CF 1624D - Palindromes Coloring
Rating: 1400
Tags: binary search, greedy, sortings, strings
Solve time: 1m 13s
Verified: yes
Solution
Problem Understanding
We are given a string of lowercase letters and an integer $k$, representing the number of colors available. The task is to color the letters so that, when we group the letters by color, each group forms a palindrome after any number of swaps within the same color. The goal is to maximize the length of the shortest palindrome among these $k$ groups.
The string length $n$ can be up to $2 \cdot 10^5$ and the number of test cases $t$ can be up to $10^4$, but the total sum of all $n$ values across test cases does not exceed $2 \cdot 10^5$. This means we must process each test case in roughly $O(n)$ or $O(n \log n)$ time to stay within the 2-second limit. Any algorithm with $O(n^2)$ operations would be far too slow.
A naive mistake would be to attempt to construct each palindrome explicitly or to try every partition of letters into $k$ groups. For instance, with $s = "aaaaaa"$ and $k = 3$, one might try to assign letters greedily without counting pairs, but this could miss that the optimal shortest palindrome length is 2, not 1, because we can form three palindromes of length 2 from the available letters. Another subtle edge case arises when $k = n$ or $k = 1$, where the strategy degenerates: if $k = n$, the shortest palindrome length cannot exceed 1; if $k = 1$, all letters must go into a single palindrome, so the problem reduces to the longest palindrome constructible from the full string.
Approaches
A brute-force approach would consider every way to partition the letters into $k$ color groups and then compute the longest palindrome possible for each group. For each partition, we could try to maximize the shortest palindrome. This approach is correct in principle, but the number of partitions grows exponentially with $n$, making it entirely infeasible.

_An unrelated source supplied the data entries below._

/-! ## `State.reply` -/

@[simp] theorem State.reply_pending (s : State) (a : Answer) : (s.reply a).pending = s.pending := rfl
@[simp] theorem State.reply_part (s : State) (a : Answer) : (s.reply a).part = s.part := rfl
@[simp] theorem State.reply_free (s : State) (a : Answer) : (s.reply a).free = s.free := rfl
@[simp] theorem State.reply_answer (s : State) (a : Answer) : (s.reply a).answer = a := rfl
@[simp] theorem State.reply_mem (s : State) (a : Answer) : (s.reply a).mem = s.mem := rfl
@[simp] theorem State.reply_poison (s : State) (a : Answer) : (s.reply a).poison = s.poison := rfl
@[simp] theorem State.reply_undef (s : State) (a : Answer) : (s.reply a).undef = s.undef := rfl
@[simp] theorem State.reply_hostMem (s : State) (a : Answer) : (s.reply a).hostMem = s.hostMem := rfl
@[simp] theorem State.reply_fabric (s : State) (a : Answer) : (s.reply a).fabric = s.fabric := rfl
@[simp] theorem State.reply_host (s : State) (a : Answer) : (s.reply a).host = s.host := rfl
@[simp] theorem State.reply_amp (s : State) (a : Answer) : (s.reply a).amp = s.amp := rfl
@[simp] theorem State.reply_faults (s : State) (a : Answer) : (s.reply a).faults = s.faults := rfl
@[simp] theorem State.reply_power (s : State) (a : Answer) : (s.reply a).power = s.power := rfl
@[simp] theorem State.reply_sec (s : State) (a : Answer) : (s.reply a).sec = s.sec := rfl
@[simp] theorem State.reply_mgmt (s : State) (a : Answer) : (s.reply a).mgmt = s.mgmt := rfl
@[simp] theorem State.reply_cl (s : State) (a : Answer) : (s.reply a).cl = s.cl := rfl
@[simp] theorem State.reply_sched (s : State) (a : Answer) : (s.reply a).sched = s.sched := rfl
@[simp] theorem State.reply_tiers (s : State) (a : Answer) : (s.reply a).tiers = s.tiers := rfl
@[simp] theorem State.reply_tokens (s : State) (a : Answer) : (s.reply a).tokens = s.tokens := rfl
@[simp] theorem State.reply_sel (s : State) (a : Answer) : (s.reply a).sel = s.sel := rfl
@[simp] theorem State.reply_index (s : State) (a : Answer) : (s.reply a).index = s.index := rfl
@[simp] theorem State.reply_pipes (s : State) (a : Answer) : (s.reply a).pipes = s.pipes := rfl
@[simp] theorem State.reply_media (s : State) (a : Answer) : (s.reply a).media = s.media := rfl
@[simp] theorem State.reply_ftl (s : State) (a : Answer) : (s.reply a).ftl = s.ftl := rfl
@[simp] theorem State.reply_span (s : State) (a : Answer) : (s.reply a).span = s.span := rfl
@[simp] theorem State.reply_upd (s : State) (a : Answer) : (s.reply a).upd = s.upd := rfl

/-! ## `State.used` -/

@[simp] theorem State.used_pending (s : State)  : (s.used).pending = s.pending := rfl
@[simp] theorem State.used_part (s : State)  : (s.used).part = s.part := rfl
@[simp] theorem State.used_free (s : State)  : (s.used).free = s.free + 1 := rfl
@[simp] theorem State.used_answer (s : State)  : (s.used).answer = s.answer := rfl
@[simp] theorem State.used_mem (s : State)  : (s.used).mem = s.mem := rfl
@[simp] theorem State.used_poison (s : State)  : (s.used).poison = s.poison := rfl
@[simp] theorem State.used_undef (s : State)  : (s.used).undef = s.undef := rfl
@[simp] theorem State.used_hostMem (s : State)  : (s.used).hostMem = s.hostMem := rfl
@[simp] theorem State.used_fabric (s : State)  : (s.used).fabric = s.fabric := rfl
@[simp] theorem State.used_host (s : State)  : (s.used).host = s.host := rfl
@[simp] theorem State.used_amp (s : State)  : (s.used).amp = s.amp := rfl
@[simp] theorem State.used_faults (s : State)  : (s.used).faults = s.faults := rfl
@[simp] theorem State.used_power (s : State)  : (s.used).power = s.power := rfl
@[simp] theorem State.used_sec (s : State)  : (s.used).sec = s.sec := rfl
@[simp] theorem State.used_mgmt (s : State)  : (s.used).mgmt = s.mgmt := rfl
@[simp] theorem State.used_cl (s : State)  : (s.used).cl = s.cl := rfl
@[simp] theorem State.used_sched (s : State)  : (s.used).sched = s.sched := rfl
@[simp] theorem State.used_tiers (s : State)  : (s.used).tiers = s.tiers := rfl
@[simp] theorem State.used_tokens (s : State)  : (s.used).tokens = s.tokens := rfl
@[simp] theorem State.used_sel (s : State)  : (s.used).sel = s.sel := rfl
@[simp] theorem State.used_index (s : State)  : (s.used).index = s.index := rfl
@[simp] theorem State.used_pipes (s : State)  : (s.used).pipes = s.pipes := rfl
@[simp] theorem State.used_media (s : State)  : (s.used).media = s.media := rfl
@[simp] theorem State.used_ftl (s : State)  : (s.used).ftl = s.ftl := rfl
@[simp] theorem State.used_span (s : State)  : (s.used).span = s.span := rfl
@[simp] theorem State.used_upd (s : State)  : (s.used).upd = s.upd := rfl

The key insight is to consider the problem in terms of letter counts. Each palindrome is determined by how many letters can be paired symmetrically and whether a single letter can sit in the middle. For a palindrome of length $L$, we need $\lfloor L/2 \rfloor$ pairs of letters. Therefore, we can compute how many pairs exist across all letters in the string and try to distribute them evenly among the $k$ palindromes.
We do not need to know which letters go to which palindrome explicitly; only the total number of pairs and leftover singles matter. This reduces the problem to a numeric check: can we form $k$ palindromes of length $m$ given the counts of each letter? Since we want the maximum $m$, we can binary search over possible lengths $m$ and check if forming $k$ palindromes of length $m$ is feasible. The check itself is linear in the number of distinct letters, which is bounded by 26.
| Approach | Time Complexity | Space Complexity | Verdict |
|---|---|---|---|
| Brute Force | O(n^k) | O(n) | Too slow |
| Count-based Binary Search | O(26 * log n) per test case | O(26) | Accepted |
Algorithm Walkthrough
- Read the number of test cases $t$.
- For each test case, read $n$, $k$, and the string $s$. Count the occurrences of each character.
- Compute the number of pairs available from all letters. Each pair contributes two letters that can symmetrically fill a palindrome.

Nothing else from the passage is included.